Phew...

Purdy on 2001-11-20T19:48:03

Well, you can prolly tell that I've quite a wild 30 hours, sleeping about 6 of those. Trial by fire is prolly the best way to put it and leave it at that. Thankfully we were not hacked (though our hosting provider was quick to jump on that one & put the blame on me) - on Saturday, the kernel spit out these fine messages:

Nov 17 05:56:07 www kernel: Unable to handle kernel paging request at virtual address 81a40369 Nov 17 05:56:07 www kernel: current->tss.cr3 = 02ef9000, %%cr3 = 02ef9000 Nov 17 05:56:07 www kernel: *pde = 00000000 Nov 17 05:56:07 www kernel: Oops: 0000 Nov 17 05:56:07 www kernel: CPU: 0 Nov 17 05:56:07 www kernel: EIP: 0010:[find_inode+26/56] Nov 17 05:56:07 www kernel: EFLAGS: 00010297 Nov 17 05:56:07 www kernel: eax: 81a4030! ebx: 00000006 ecx: c02682c8 edx: 81a40301 Nov 17 05:56:07 www kernel: esi: c9fdda00 edi: 00000006 ebp: c9fdda00 esp: c6fe1ecc ... And So On ...

The hosting folks (after I finally got ahold of them on Monday, @ 9:15am) mentioned that the cooling fan in the CPU unit wasn't working, so my best guess is that the computer overheated.
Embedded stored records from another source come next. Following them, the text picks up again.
-- ==== Sys2Proof/Machine/ConfigSpace.lean ====
section
/-!
DEFINITION. Sys2Proof/Machine/ConfigSpace.lean: the configuration space of the functions (R418, R419, R542), at the places that PCI
Express Base gives the registers (PRESUMED; log entry 25), and the states of functions and link (R453).
-/
namespace Sys2Proof.Machine

/-! ### What each dword holds -/

/-- Reset values of the AER dwords 1 to 5 (log entry 25). -/
def aerReset (k : Nat) : Nat := if k = 3 then 0x00462030 else if k = 5 then 0x6000 else 0

/-- A held dword of AER. -/
def Fn.aerWord (x : Fn) (k : Nat) : Nat := x.aer.get k (aerReset k)

/-- Header: identity (R542), Command with the list of capabilities present, class, the PF's two BARs (R419), subsystem. -/
def Fn.headerWord (x : Fn) (pf : Bool) (n : Nat) : Nat :=
  match n with
  | 0 => if pf then 0x00071F7A else 0xFFFFFFFF
  | 1 => b2n (x.memEnable && pf) * 2 + b2n x.busMaster * 4 + 0x100000
  | 2 => 0x120000B0
  | 4 => if pf then x.bar0 % 2 ^ 32 + 4 else 0
  | 5 => if pf then x.bar0 / 2 ^ 32 else 0
  | 6 => if pf then x.bar2 % 2 ^ 32 + 4 else 0
  | 7 => if pf then x.bar2 / 2 ^ 32 else 0
  | 11 => 0x00071F7A
  | 13 => 0x40
  | _ => 0

/-- A dword of the capabilities at 0x40 (power management), 0x50 (PCI Express), 0x90 (MSI-X), 0x100 (AER) and, in the PF, 0x140
(SR-IOV); none where the model holds nothing. -/
def Fn.capWord (x : Fn) (fn n : Nat) : Option Nat :=
  let pf := decide (fn = 0)
  match n with
  | 16 => some (0x00035001 + b2n pf * 0xC0000000)
  | 17 => some (b2n x.d3hot * 3 + 8 + b2n x.pmeEnable * 2 ^ 8 + b2n x.pmeStatus * 2 ^ 15)
  | 20 => some 0x00029010
  | 21 => some 0x10008022
  | 22 => some (x.devCtl + x.devSta * 2 ^ 16)
  | 23 => some (6 + 16 * 2 ^ 4 + 2 * 2 ^ 10)
  | 37 => some 0x8002
  | 38 => some 0xC002
  | 64 => some (0x00020001 + b2n pf * 0x14000000)
  | 65 => some (x.aerWord 1)
  | 66 => some (x.aerWord 2)
  | 67 => some (x.aerWord 3)
  | 68 => some (x.aerWord 4)
  | 69 => some (x.aerWord 5)
  | 80 => if pf then some 0x00010010 else none
  | 82 => if pf then some (b2n x.vfEnable + b2n x.vfMem * 8) else none
  | 83 => if pf then some (15 + 15 * 2 ^ 16) else none
  | 84 => if pf then some x.numVfs else none
  | 85 => if pf then some (1 + 2 ^ 16) else none
  | 89 => if pf then some 0 else none
  | 90 => if pf then some 0 else none
  | 91 => if pf then some (x.vfBar % 2 ^ 32 + 4) else none
  | 92 => if pf then some (x.vfBar / 2 ^ 32) else none
  | _ => none

/-- A configuration read; a dword that the model does not hold reads a free value. -/
def State.configRead (s : State) (fn off : Nat) : State :=
  let n := off / 4
  if n < 16 then s.answer ((s.fn fn).headerWord (decide (fn = 0)) n)
  else match (s.fn fn).capWord fn n with
    | some v => s.answer v
    | none => { s with readData := Config.freeWord s.freeCtr, freeCtr := s.freeCtr + 1 }

/-! ### Function power states (R453) -/

/-- A function's power state changes. In D0 its unmasked pending messages go; a PF that comes to D0 in Standby-retain is the
host's resume (R453, R530, R531). -/
def State.setPower (s : State) (fn : Nat) (d3hot : Bool) : State :=
  let was := (s.fn fn).d3hot
  let s := s.setFn fn { s.fn fn with d3hot := d3hot }
  let s := if was = d3hot then s else s.edge (112 + fn)
  let s := if was ∧ d3hot = false then
      each (which 16 fun v => (s.msix.get (16 * fn + v) {}).pending && !(s.msix.get (16 * fn + v) {}).masked)
        (fun v s => s.msixSend fn v) s
    else s
  if s.mode = 5 ∧ fn = 0 ∧ was ∧ d3hot = false then s.wakeBy 0 else s

/-- POWER_STATE_WRITE. -/
def execPowerStateWrite (fn : Fin 16) (d3hot : Bool) (s : State) : Host.Outcome State Fault Refusal :=
  done s (s.onConfig fn.val fun s => s.setPower fn.val d3hot)

/-! ### Writes -/

/-- The high or low half of a 64-bit base address of a size. -/
def barLow (old size : Nat) (v : Word) : Nat := old / 2 ^ 32 * 2 ^ 32 + v.toNat / size * size
def barHigh (old : Nat) (v : Word) : Nat := old % 2 ^ 32 + v.toNat * 2 ^ 32

/-- PMCSR: the power state, PME Enable, and PME Status, which a 1 clears. -/
def State.wPmcsr (s : State) (fn : Nat) (v : Word) : State :=
  let x := s.fn fn
  let s := s.setFn fn { x with pmeEnable := bit v.toNat 8, pmeStatus := x.pmeStatus && !bit v.toNat 15 }
  if v.toNat % 4 = 0 then s.setPower fn false else if v.toNat % 4 = 3 then s.setPower fn true else s

/-- Bits of x that are 1 in v, cleared. -/
def clearBits (x v : Nat) : Nat := x - Nat.land x v

/-- Device Control and Status. A payload above 512 bytes or a read request above 4,096 leaves that field as it was; Initiate FLR is an
FLR (R418, R451; log entry 25). -/
def State.wDevCtl (s : State) (fn : Nat) (v : Word) : State :=
  let x := s.fn fn
  let old := x.devCtl
  let w := v.toNat % 2 ^ 15
  let w := if 2 < bits w 5 3 then w - bits w 5 3 * 2 ^ 5 + bits old 5 3 * 2 ^ 5 else w
  let w := if 5 < bits w 12 3 then w - bits w 12 3 * 2 ^ 12 + bits old 12 3 * 2 ^ 12 else w
  let s := s.setFn fn { x with devCtl := w, devSta := clearBits x.devSta (v.toNat / 2 ^ 16) }
  if bit v.toNat 15 then s.doFlr fn else s

/-- SR-IOV Control: VF Enable and VF Memory Space Enable. VF Enable cleared resets every VF (R451). -/
def State.wSriov (s : State) (v : Word) : State :=
  let x := s.fn 0
  let s := s.setFn 0 { x with vfEnable := bit v.toNat 0, vfMem := bit v.toNat 3 }
  if x.vfEnable ∧ bit v.toNat 0 = false then each (List.range 15) (fun k s => s.flrOne (k + 1)) s else s

/-- A dword of AER: the status registers clear where a 1 is written. -/
def State.wAer (s : State) (fn k : Nat) (v : Word) : State :=
  let x := s.fn fn
  let w := if k = 1 ∨ k = 4 then clearBits (x.aerWord k) v.toNat else v.toNat
  s.setFn fn { x with aer := x.aer.put k w }

/-- A configuration write; a dword that the model does not hold takes none. -/
def State.configWrite (s : State) (fn off : Nat) (v : Word) : State :=
  let x := s.fn fn
  let n := off / 4
  if n = 1 then s.setFn fn { x with memEnable := bit v.toNat 1 && decide (fn = 0), busMaster := bit v.toNat 2 }
  else if n = 17 then s.wPmcsr fn v
  else if n = 22 then s.wDevCtl fn v
  else if 65 ≤ n ∧ n ≤ 69 then s.wAer fn (n - 64) v
  else if fn ≠ 0 then s
  else match n with
    | 4 => s.setFn 0 { x with bar0 := barLow x.bar0 (2 ^ 25) v }
    | 5 => s.setFn 0 { x with bar0 := barHigh x.bar0 v }
    | 6 => s.setFn 0 { x with bar2 := barLow x.bar2 (2 ^ 16) v }
    | 7 => s.setFn 0 { x with bar2 := barHigh x.bar2 v }
    | 82 => s.wSriov v
    | 84 => if x.vfEnable ∨ 15 < v.toNat then s else s.setFn 0 { x with numVfs := v.toNat }
    | 91 => s.setFn 0 { x with vfBar := barLow x.vfBar (2 ^ 16) v }
    | 92 => s.setFn 0 { x with vfBar := barHigh x.vfBar v }
    | _ => s

/-- CONFIG_REQUEST; a function that does not exist reads all ones (R421, R505). -/
def execConfigRequest (fn : Fin 16) (offset : BitVec 12) (access : Option Word) (s : State) :
    Host.Outcome State Fault Refusal :=
  done s (match access with
    | some v => s.onConfig fn.val fun s => s.configWrite fn.val offset.toNat v
    | none =>
      if s.mode ≠ 0 ∧ s.present fn.val = false then (s.onConfig fn.val id).answer 0xFFFFFFFF
      else s.onConfig fn.val fun s => s.configRead fn.val offset.toNat)

/-! ### Link states (R453) -/

/-- A channel has a request to host memory outstanding. -/
def State.chAtHost (s : State) (c : Nat) : Bool :=
  s.chRunning c && (match (s.chan c).desc with
    | none => !(s.chan c).nextLedger
    | some d => decide (dSrcKind d = 0) || decide (dDstKind d = 0))

/-- ASPM_L1_ENTRY: 20 us have gone by without doorbell-page activity, as the command says, and no request is outstanding. -/
def execAspmL1Entry (l12 : Bool) (s : State) : Host.Outcome State Fault Refusal :=
  done s (if s.power.linkState = 0 ∧ (List.range 64).all (fun c => !s.chAtHost c) then
      { s with power := { s.power with linkState := if l12 then 2 else 1 } }.edge 134
    else s)

/-- L1_EXIT. -/
def execL1Exit (s : State) : Host.Outcome State Fault Refusal := done s s.leaveL1

end Sys2Proof.Machine
end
Since then, I have got the database server re-installed, re-loaded with backup data, got the Web serverS going (with SSL, mod_perl and PHP - which is interesting when you're dealing with a Cobalt RaQ), installing the required Perl modules, and so on. I was also lucky enough to get our old SSL certificates back, so we don't have to regenerate (& thus, pay for) them!
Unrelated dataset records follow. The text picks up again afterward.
-- ==== Sys2Proof/Machine/Tap.lean ====
section
/-!
DEFINITION. Sys2Proof/Machine/Tap.lean: the boundary-scan port (R569, R570). States and edges are those of IEEE 1149.1, which
the manual names (PRESUMED; log entry 40).
-/
namespace Sys2Proof.Machine

/-- The next controller state on a rising TCK edge. -/
def TapState.next : TapState → Bool → TapState
  | .reset, tms => if tms then .reset else .idle
  | .idle, tms => if tms then .selectDr else .idle
  | .selectDr, tms => if tms then .selectIr else .captureDr
  | .captureDr, tms => if tms then .exit1Dr else .shiftDr
  | .shiftDr, tms => if tms then .exit1Dr else .shiftDr
  | .exit1Dr, tms => if tms then .updateDr else .pauseDr
  | .pauseDr, tms => if tms then .exit2Dr else .pauseDr
  | .exit2Dr, tms => if tms then .updateDr else .shiftDr
  | .updateDr, tms => if tms then .selectDr else .idle
  | .selectIr, tms => if tms then .reset else .captureIr
  | .captureIr, tms => if tms then .exit1Ir else .shiftIr
  | .shiftIr, tms => if tms then .exit1Ir else .shiftIr
  | .exit1Ir, tms => if tms then .updateIr else .pauseIr
  | .pauseIr, tms => if tms then .exit2Ir else .pauseIr
  | .exit2Ir, tms => if tms then .updateIr else .shiftIr
  | .updateIr, tms => if tms then .selectDr else .idle

/-- The data registers. -/
inductive TapReg where
  | bypass | idcode | boundary
  deriving DecidableEq, Repr

/-- The data register an instruction selects; EXTEST is BYPASS unless PERST# is asserted (R569). -/
def tapReg (ir : BitVec 5) (perst : Bool) : TapReg :=
  if ir = 0b00001#5 then .idcode
  else if ir = 0b00010#5 then .boundary
  else if ir = 0b00000#5 ∧ perst then .boundary
  else .bypass

/-- A rising edge: capture or shift in the present state, then the next one. -/
def Tap.rise (x : Tap) (tms tdi perst : Bool) (pins : BitVec 15) : Tap :=
  let r := tapReg x.ir perst
  let inBit : Nat := if tdi then 1 else 0
  let x := match x.st, r with
    | .captureIr, _ => { x with irShift := 0b00001#5 }
    | .shiftIr, _ => { x with irShift := BitVec.ofNat 5 (x.irShift.toNat / 2 + inBit * 16) }
    | .captureDr, .bypass => { x with drShift := 0 }
    | .captureDr, .idcode => { x with drShift := 0xB0007A35#32 }
    | .captureDr, .boundary => { x with boundary := pins }
    | .shiftDr, .bypass => { x with drShift := BitVec.ofNat 32 inBit }
    | .shiftDr, .idcode => { x with drShift := BitVec.ofNat 32 (x.drShift.toNat / 2 + inBit * 2 ^ 31) }
    | .shiftDr, .boundary => { x with boundary := BitVec.ofNat 15 (x.boundary.toNat / 2 + inBit * 2 ^ 14) }
    | _, _ => x
  let st := x.st.next tms
  if st = .reset then { x with st := st, ir := 0b00001#5 } else { x with st := st }

/-- A falling edge: TDO changes, and an update takes effect. -/
def Tap.fall (x : Tap) (perst : Bool) : Tap :=
  match x.st with
  | .shiftIr => { x with tdo := x.irShift.getLsbD 0 }
  | .shiftDr => { x with tdo := match tapReg x.ir perst with
      | .boundary => x.boundary.getLsbD 0
      | _ => x.drShift.getLsbD 0 }
  | .updateIr => { x with ir := x.irShift }
  | .updateDr => if tapReg x.ir perst = .boundary then { x with update := x.boundary } else x
  | _ => x

/-- What the port makes of the pins: nothing, while they serve their functions; else the levels that the boundary cells drive, or
none where they float. EXTEST, CLAMP and HIGHZ take the pins only while PERST# is asserted (R569, R570). -/
def Tap.pins (x : Tap) (perst : Bool) : Option (Option (BitVec 15)) :=
  if perst = false then none
  else if x.ir = 0b00000#5 ∨ x.ir = 0b00011#5 then some (some x.update)
  else if x.ir = 0b00100#5 then some none
  else none

/-- TAP_CLOCK. -/
def execTapClock (rising tms tdi : Bool) (pins : BitVec 15) (s : State) : Host.Outcome State Fault Refusal :=
  done s { s with tap := if rising then s.tap.rise tms tdi s.power.perst pins else s.tap.fall s.power.perst }

/-- TRST_ASSERT. -/
def execTrstAssert (s : State) : Host.Outcome State Fault Refusal :=
  done s { s with tap := { s.tap with st := .reset, ir := 0b00001#5 } }

end Sys2Proof.Machine
end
So I'm slowly getting out of shock mode and will soon get back on track with regular development. Thanksgiving break is coming up and I am thankful I won't be stuck here @ the office still trying to get things up & going (though there are still a few minor bugs to work out, I'm sure). I'm also going to use the break time to sleep and think out redundancy/backup solutions. Cobalt does have a built-in backup system, but we weren't using it at the time (had a homegrown solution). If this happens in the future, a restore would be a piece of cake. Also gotta think about a redundancy program, where we could have a backup server that could be brought to the frontline if something ever goes wrong again.

I'm also going to have to have a talk with someone in management over at our hosting about SLA's and procedures. Vastnet's support e-mail address was forwarded to some guy that was on vacation, of all things.
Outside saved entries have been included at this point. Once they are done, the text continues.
/-- Errors that a reach has latched. -/
def State.rchTroubles (s : State) (t r : Nat) : List Trouble :=
  let of := fun (reg v mask : Nat) => (causesIn v mask).map fun k => (⟨s.recordNow t (s.rel r) reg k, none, false⟩ : Trouble)
  of 1 (s.causeBits Reg.RCH_CAUSE.fields r) 0xFF ++ of 2 (s.causeBits Reg.RCH_BCAUSE.fields r) 0x2E ++
    of 3 (s.causeBits Reg.DMEM_R_CAUSE.fields r) 0xFF

/-- The errors of R321 that are latched for a partition. -/
def State.troubles (s : State) (t : Nat) : List Trouble :=
  (s.clustersOf t).flatMap (s.cluTroubles t) ++ (s.part t).bound.flatMap (s.rchTroubles t) ++
    ((s.ucPages t).map fun p => ⟨s.recordNow t p 4 0, none, true⟩) ++
    (if s.on Reg.LCK_CAUSEt_capture_fail t then [⟨s.recordNow t 0 5 0, none, false⟩] else [])

/-! ### Rewrites and causes (R319, R321) -/

/-- An unmarked value cell that fails parity comes back from the golden VALUE_INIT copy, or as 0x000 (R321). -/
def State.mendVm (s : State) (c : Nat) : State :=
  match s.plays c with
  | some u => (badCells (s.clu c).vm).foldl (fun s n =>
      if ((s.part u.1).marks.get (17 * u.2.1 + u.2.2) 0).getLsbD n then s
      else s.putVm c n (Mem.get (s.part u.1).goldVm ((17 * u.2.1 + u.2.2) * 4096 + n))) s
  | none => s

/-- The table entries and the clear-table bits of a reach that fail parity are rewritten (R319, R320). -/
def State.mendReach (s : State) (t r : Nat) : State :=
  let s := (badEntries (s.rch r).xbt 8).foldl (fun s e => s.rewriteGold t r e false) s
  let s := (badEntries (s.rch r).nsm 3).foldl (fun s e => s.rewriteGold t r e true) s
  let s := (badEntries (s.rch r).bmap 3).foldl (fun s b => s.rewriteBmap r b) s
  s.modRch r fun x => { x with clrBad := [] }

/-- Clear the listed cause bits of an instance. -/
def State.clearBits (s : State) (i : Nat) (l : List Field) : State := l.foldl (fun s f => s.setRg f i 0) s

/-- The errors of R321 in CLU_CAUSE, and in RCH_BCAUSE. -/
def cluErrors : List Field :=
  [Reg.CLU_CAUSE_illegal, Reg.CLU_CAUSE_sequence, Reg.CLU_CAUSE_repeat, Reg.CLU_CAUSE_reg_parity, Reg.CLU_CAUSE_vm_parity]
def berthErrors : List Field :=
  [Reg.RCH_BCAUSE_berth_parity, Reg.RCH_BCAUSE_overrun, Reg.RCH_BCAUSE_tag_mismatch, Reg.RCH_BCAUSE_unmapped_arrival]

/-- The sources of a partition's clusters and reaches, and what is left of one once keeper 0 has answered it (R393, R413). -/
def State.sourcesOf (s : State) (t : Nat) : List Nat := (s.clustersOf t).map scanSrc ++ (s.part t).bound.map (32 + ·)
def State.srcDone (s : State) (n : Nat) : State :=
  if (s.src n).pending then s.modSrc n fun x => { x with pending := false, count := 0, latch := 0 } else s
I hope everyone has a great vacation, for you Americans out there!

Jason

overheating CPUs

hfb on 2001-11-20T20:06:06

The all-time-best kernel panic message on Solaris was when the fans on the first revision of Ultra 1/2 boxes would fail causing the CPU to overheat and the kernel to panic writing "CPU Meltdown!" before crashing. It's good to see a sense of humour :)